Stored entries:
┄┄┄┄┄┄

-- ==== Sys2Proof/Machine/MatrixQ.lean ====
section
/-! DEFINITION. Machine/MatrixQ.lean: the matrix unit's owner (R227, R284), commands and their checks (R229, R232, R233),
the queue and the command window (R230). -/

namespace Sys2Proof.Machine

/-! ## Whose state the unit holds (R226, R227, R284) -/

/-- ACCOWN names a context. -/
def ownedBy (w : BitVec 16) (ctx : Nat) : Bool := w.getLsbD 15 && w.toNat % 4096 == ctx

/-- The matrix state of a context on a tile, in the unit or saved. -/
def State.mtxOf (s : State) (n ctx : Nat) : Matrix :=
  if ownedBy (s.tile n).accown ctx then (s.tile n).matrix else (s.tctxOf n ctx).matrix

def State.setMtxOf (s : State) (n ctx : Nat) (m : Matrix) : State :=
  if ownedBy (s.tile n).accown ctx then s.setTile n { s.tile n with matrix := m }
  else s.setTctxOf n ctx { s.tctxOf n ctx with matrix := m }

/-- ACC.FIRST, taken by Halo (R227, R284): the owner's state goes to its save area with its queue stopped at its step,
and the new context's comes in. -/
def State.accFirst (s : State) (n ctx : Nat) : State :=
  let t := s.tile n
  if ownedBy t.accown ctx then s
  else
    let s1 := if t.accown.getLsbD 15 then
        let o := t.accown.toNat % 4096
        (s.setTctxOf n o { s.tctxOf n o with matrix := { t.matrix with stopped := true } }).writeAccArea n o t.matrix
      else s
    let m := { (s1.tctxOf n ctx).matrix with stopped := false }
    s1.setTile n { s1.tile n with matrix := m, accown := BitVec.ofNat 16 (0x8000 + ctx % 4096), idle := false }

/-- A first use (R227): every page 6 chain and window store. -/
def firstUse (s : State) (body : State → Res) : Res := body (s.accFirst s.cur.tile s.ctxn)

/-- The issuing context's matrix state, once ACCOWN names it. -/
def State.mtx (s : State) : Matrix := s.mtxOf s.cur.tile s.ctxn
def State.setMtx (s : State) (m : Matrix) : State := s.setMtxOf s.cur.tile s.ctxn m

/-! ## Commands (R229) -/

/-- The opcodes. -/
def opLds : Nat := 1
def opSwap : Nat := 2
def opStr : Nat := 3
def opMrot : Nat := 4
def opRd : Nat := 5
def opZero : Nat := 6
def opRdz : Nat := 7

/-- The words W0 to W3 of a command as submitted, and whether W4 to W7 are zero. -/
structure CmdWords where
  w0   : Nat
  w1   : Nat
  w2   : Nat
  w3   : Nat
  rest : Bool
  deriving DecidableEq, Repr

def CmdWords.opc (w : CmdWords) : Nat := w.w0 % 256
def CmdWords.rnd (w : CmdWords) : Nat := bitsOf w.w0 8 3
def CmdWords.ws (w : CmdWords) : Bool := w.w0.testBit 11
def CmdWords.addr (w : CmdWords) : Nat := w.w1 % 2 ^ 32
def CmdWords.wfmt (w : CmdWords) : Nat := bitsOf w.w2 18 3
def CmdWords.pitch (w : CmdWords) : Nat := bitsOf w.w2 0 18

/-- The command in 64 bytes. -/
def CmdWords.ofBytes (bs : List Byte) : CmdWords :=
  let w (i : Nat) : Nat := Machine.ofBytes ((bs.drop (8 * i)).take 8)
  { w0 := w 0, w1 := w 1, w2 := w 2, w3 := w 3, rest := (bs.drop 32).all (fun b => b == 0) }

/-- A command breaks a "must" of R229, or holds a reserved value. built marks one that an instruction builds. -/
def CmdWords.broken (w : CmdWords) (built : Bool) : Bool :=
  w.w0 / 2 ^ 12 != 0 || w.opc == 0 || decide (7 < w.opc) ||
  (w.ws && !(built && w.opc == opLds)) ||
  decide (5 < w.rnd) || (w.rnd != 0 && w.opc != opRd && w.opc != opRdz) ||
  w.w1 / 2 ^ 32 != 0 || w.w2 / 2 ^ 21 != 0 || (!w.ws && w.wfmt != 0) || w.w3 != 0 || !w.rest ||
  ((w.opc == opSwap || w.opc == opZero) && (w.w1 != 0 || w.w2 != 0))

/-! ## Operands (R226, R232) -/

/-- The class of the formats that matrix operands take. -/
def fmtClass (fmt : Nat) : Option PlaneClass :=
  if fmt = 1 ∨ fmt = 2 then some .f16 else if fmt = 3 ∨ fmt = 4 then some .f8 else if fmt = 6 then some .int else none

/-- K of a class. -/
def PlaneClass.k : PlaneClass → Nat
  | .f16 => 32
  | _ => 64

/-- NR and RB of an operand (R232); ws marks one in the weight store, where LDS does not take T8B. -/
def operandShape (opc fmt : Nat) (ws : Bool := false) : Nat × Nat :=
  if opc = opLds then
    match fmtClass fmt with
    | some c => (if ws && fmt == fmtT8B then 32 else c.k, 32 * elemWidth fmt)
    | none => (32, 32 * elemWidth fmt)
  else if opc = opStr ∨ opc = opMrot then (32, 64)
  else (32, 32 * elemWidth fmt)

/-- The pitch in force (R229). -/
def pitchOf (opc fmt pitch : Nat) : Nat := if pitch = 0 then (operandShape opc fmt).2 else pitch

/-- The length of a span (R232). -/
def spanLen (opc fmt pitch : Nat) (ws : Bool := false) : Nat :=
  ((operandShape opc fmt ws).1 - 1) * pitchOf opc fmt pitch + (operandShape opc fmt ws).2

def opReads (opc : Nat) : Bool := opc == opLds || opc == opStr || opc == opMrot
def opSpans (opc : Nat) : Bool := opc != opSwap && opc != opZero

/-! ## The state the queue will leave (R233) -/

/-- The classes that the queued commands will produce; accInt is none while acc will be EMPTY. -/
structure Predict where
  active : PlaneClass
  shadow : PlaneClass
  accInt : Option Bool
  deriving DecidableEq, Repr

def Predict.step (q : Predict) (c : MtxCmd) : Predict :=
  let cls := (fmtClass c.fmt).getD q.shadow
  if c.opc = opLds then { q with shadow := cls }
  else if c.opc = opSwap then { q with active := q.shadow, shadow := q.active }
  else if c.opc = opStr then { q with accInt := some (q.active == .int) }
  else if c.opc = opMrot then { q with accInt := some (q.active == .int), shadow := q.active }
  else if c.opc = opZero ∨ c.opc = opRdz then { q with accInt := none }
  else q

def Matrix.predict (m : Matrix) : Predict :=
  m.queue.foldl Predict.step
    { active := m.active.cls, shadow := m.shadow.cls, accInt := if m.empty then none else some m.aclsInt }

/-- Step 6 for a class (R233). -/
def Predict.accepts (q : Predict) (opc fmt : Nat) (ws : Bool) : Bool :=
  if opc = opLds then (fmtClass fmt).isSome && !(ws && fmt == fmtT8B)
  else if opc = opStr ∨ opc = opMrot then
    (match fmtClass fmt with
      | some c => c == q.active && (match q.accInt with
          | none => true
          | some i => i == (c == .int))
      | none => false) && !(opc == opMrot && fmt == fmtT8B)
  else true

/-! ## The torus (R237, R238) -/

def torNorth (w : Word) : Nat := bitsOf w.toNat 36 12
def torWest (w : Word) : Nat := bitsOf w.toNat 24 12
def torShape (w : Word) : Nat := bitsOf w.toNat 18 2

/-- The members of a fused shape from its lowest partition, row by row of the torus; empty where no edge is listed. -/
def fusedMembers (shape base : Nat) : List (List Nat) :=
  let q := base % 4
  let d := base / 4
  let eastDie := if d ≤ 3 ∨ (5 ≤ d ∧ d ≤ 8) then true else false
  match shape with
  | 1 =>
    if q = 0 ∨ q = 2 then [[base, base + 1]]
    else if eastDie then [[base, base + 3]] else []
  | 2 => if q = 0 ∨ q = 1 then [[base], [base + 2]] else []
  | 3 => if q = 0 then [[base, base + 1], [base + 2, base + 3]] else []
  | _ => []

/-- The shape of the torus that a partition's tiles are in, as TORCFG of its first tile has it (R238). -/
def State.torus (s : State) (p : Nat) : Nat := torShape (s.tile (partTile p 0)).torcfg

/-- A partition's place in its torus, in quadrants down and across. -/
def State.torusPlace (s : State) (p : Nat) : Nat × Nat :=
  let w := (s.tile (partTile p 0)).torcfg.toNat
  (bitsOf w 4 4 / 8, bitsOf w 0 4 / 8)

/-- The members of a partition's fused group: those of its torus, whatever PART registers have been written since. -/
def State.group (s : State) (p : Nat) : List Nat :=
  let at_ (b : Nat) : Option Nat := ((fusedMembers (s.torus p) b)[(s.torusPlace p).1]?).bind (fun r => r[(s.torusPlace p).2]?)
  match (List.range 40).find? (fun b => at_ b == some p) with
  | some b => (fusedMembers (s.torus p) b).flatten
  | none => [p]

/-- MTX.NBR (R237): a tile of the torus is absent, or a split of it is asked for. -/
def State.torusBroken (s : State) (n : Nat) : Bool :=
  (s.group (quadOf n)).any (fun p => (s.part p).split || !(((List.range 64).map (partTile p)).all s.tileExists))

/-! ## Checking (R233) -/

/-- Steps 3 to 7 of R233 for a command whose operand offset stands in a space; scr says that it is a scratchpad, own that
it is the tile's own, and ws the weight store. A submitted command with WS set names the weight store whatever its opcode,
so that step 5 refuses it (R241). DEDUCED, log 78. -/
def State.cmdFault (s : State) (q : Predict) (w : CmdWords) (built scr own ws : Bool) (fmt : Nat) : Option (BitVec 16) :=
  let len := spanLen w.opc fmt w.pitch ws
  let bank := if ws then 2 ^ 24 else 32768
  let size := if ws then 2 ^ 28 else 2 ^ 18
  let spans := opSpans w.opc && decide (1 ≤ w.opc) && decide (w.opc ≤ 7)
  firstFault
    [ if spans && (w.addr % 4 != 0 || w.pitch % 4 != 0 ||
          ((scr || ws) && decide (bank < w.addr % bank + len))) then some Code.memAlign else none,
      if spans && (!(own || (ws && (!built || w.opc == opLds))) || decide (size < w.addr + len)) then some Code.memSpace else none,
      if w.broken built then some Code.mtxCmd else none,
      if spans && (!q.accepts w.opc fmt ws ||
          (own && fmt == fmtT8B && decide (0x6000 < w.addr % 32768 + len))) then some Code.mtxFmt else none,
      if w.opc == opMrot && s.torusBroken s.cur.tile then some Code.mtxNbr else none ]

/-- The operand format of a command in the own scratchpad or, with WS, in the weight store (R233). -/
def State.cmdFmt (s : State) (w : CmdWords) (ws : Bool) : Nat :=
  if ws then w.wfmt else s.bankFmt s.cur.tile s.ctxn w.addr

def State.command (s : State) (w : CmdWords) (ws : Bool) : MtxCmd :=
  { opc := w.opc, rnd := w.rnd, ws := ws, addr := w.addr, wfmt := w.wfmt, pitch := w.pitch, step := 0
    fmt := if opSpans w.opc then s.cmdFmt w ws else 0
    owner := s.fir.map (fun f => { tile := s.cur.tile, serial := f.serial }) }

/-- Commands checked in order, each against the state that the queue and the ones before it will leave; the first fault
and the place of the command that failed (R230, R241). -/
def State.checkAll (s : State) : Predict → Nat → List CmdWords → Except (BitVec 16 × Nat) (List MtxCmd)
  | _, _, [] => .ok []
  | q, i, w :: ws =>
    match s.cmdFault q w false (!w.ws) (!w.ws && decide (w.addr < 2 ^ 18)) w.ws (s.cmdFmt w w.ws) with
    | some e => .error (e, i)
    | none =>
      let c := s.command w false
      match s.checkAll (q.step c) (i + 1) ws with
      | .ok l => .ok (c :: l)
      | .error e => .error e

/-- A t8.ld of the context on this tile has not yet taken effect (R71, R155). -/
def State.tablePending (s : State) : Bool :=
  let x := s.tctx
  let waits (r : RegSet) : Bool := r.pending.any (fun q => match q.res with | .table _ => true | _ => false)
  waits x.normal || waits x.urgent

/-- A chain that uses the decode table waits for a pending one (R155, R156, R230). -/
def afterTable (uses : Bool) (s : State) (body : State → Res) : Res :=
  if uses && s.tablePending then .hold s else body s

/-- Commands appended once the queue has room for all of them, else the chain holds (R230, R241). -/
def submit (cs : List MtxCmd) (s : State) (body : State → Res) : Res :=
  let m := s.mtx
  if 16 < m.queue.length + cs.length then .hold s
  else body (s.setMtx { m with queue := m.queue ++ cs })

/-! ## The command window (R230) -/

/-- Bytes laid into the staging slots. -/
def stageBytes (st : List (Nat × Byte)) (ws : List (Nat × Byte)) : List (Nat × Byte) :=
  ws.foldl (fun st w => Memory.write st w.1 w.2) st

/-- The slots whose byte 63 is written, ascending. -/
def submitted (ws : List (Nat × Byte)) : List Nat :=
  (List.range 64).filter (fun q => ws.any (fun w => w.1 == 64 * q + 63))

/-- Words of a context's matrix state on a tile, as a command reads them (R377): cnt of them from e on, of an array of
keyMtx. -/
def mtxSeen (n c i e cnt : Nat) : List Seen := [{ va := noAddr, key := keyMtx n c i e, n := 16 * cnt }]

/-- Words of the matrix state are replaced whole. -/
def State.mtxFresh (s : State) (n c i e cnt : Nat) : State :=
  s.cleanse (fun w => decide (keyMtx n c i e ≤ w) && decide (w < keyMtx n c i (e + cnt)))

/-- A store replaces staging word e whole. -/
def stagesWord (ws : List (Nat × Byte)) (e : Nat) : Bool := [0, 1, 2, 3].all (fun j => ws.any (fun x => x.1 == 4 * e + j))

/-- Staging words that a store replaces whole are poisoned no more (R379). -/
def State.stagedFresh (s : State) (ws : List (Nat × Byte)) : State :=
  s.cleanse (fun w => (List.range 1024).any (fun e => w == keyMtx s.cur.tile s.ctxn 4 e && stagesWord ws e))

/-- The staging words of a submitted slot that the store does not itself replace. -/
def stagedSeen (n c : Nat) (ws : List (Nat × Byte)) (slot : Nat) : List Seen :=
  (((List.range 16).map (fun j => 16 * slot + j)).filter (fun e => !stagesWord ws e)).flatMap (fun e => mtxSeen n c 4 e 1)

/-- A store's bytes go to the staging slots, and the slots it completes are submitted together (R230): the sequencer reads
their words (R380), and they are zero after. -/
def windowStore (ta : Nat) (ws : List (Nat × Byte)) (s : State) (body : State → Res) : Res :=
  firstUse s (fun s =>
    let slots := submitted ws
    consume (slots.flatMap (stagedSeen s.cur.tile s.ctxn ws)) s (fun s =>
    let m := s.mtx
    let st := stageBytes m.staging ws
    let cmds := slots.map (fun q => CmdWords.ofBytes (Memory.readBytes st (64 * q) 64))
    match s.checkAll m.predict 0 cmds with
    | .error (e, _) => .trap s e (BitVec.ofNat 64 ta)
    | .ok cs =>
      afterTable (!slots.isEmpty) s (fun s =>
        submit cs s (fun s =>
          let cleared := slots.foldl (fun st q => Memory.writeBytes st (64 * q) (List.replicate 64 0)) st
          body ((s.stagedFresh ws).setMtx { s.mtx with staging := cleared })))))

end Sys2Proof.Machine
end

┄┄┄┄┄┄

The only acceptable answer is a number: how many lines in the data above hold the word "chain".

- _Answer space_: 3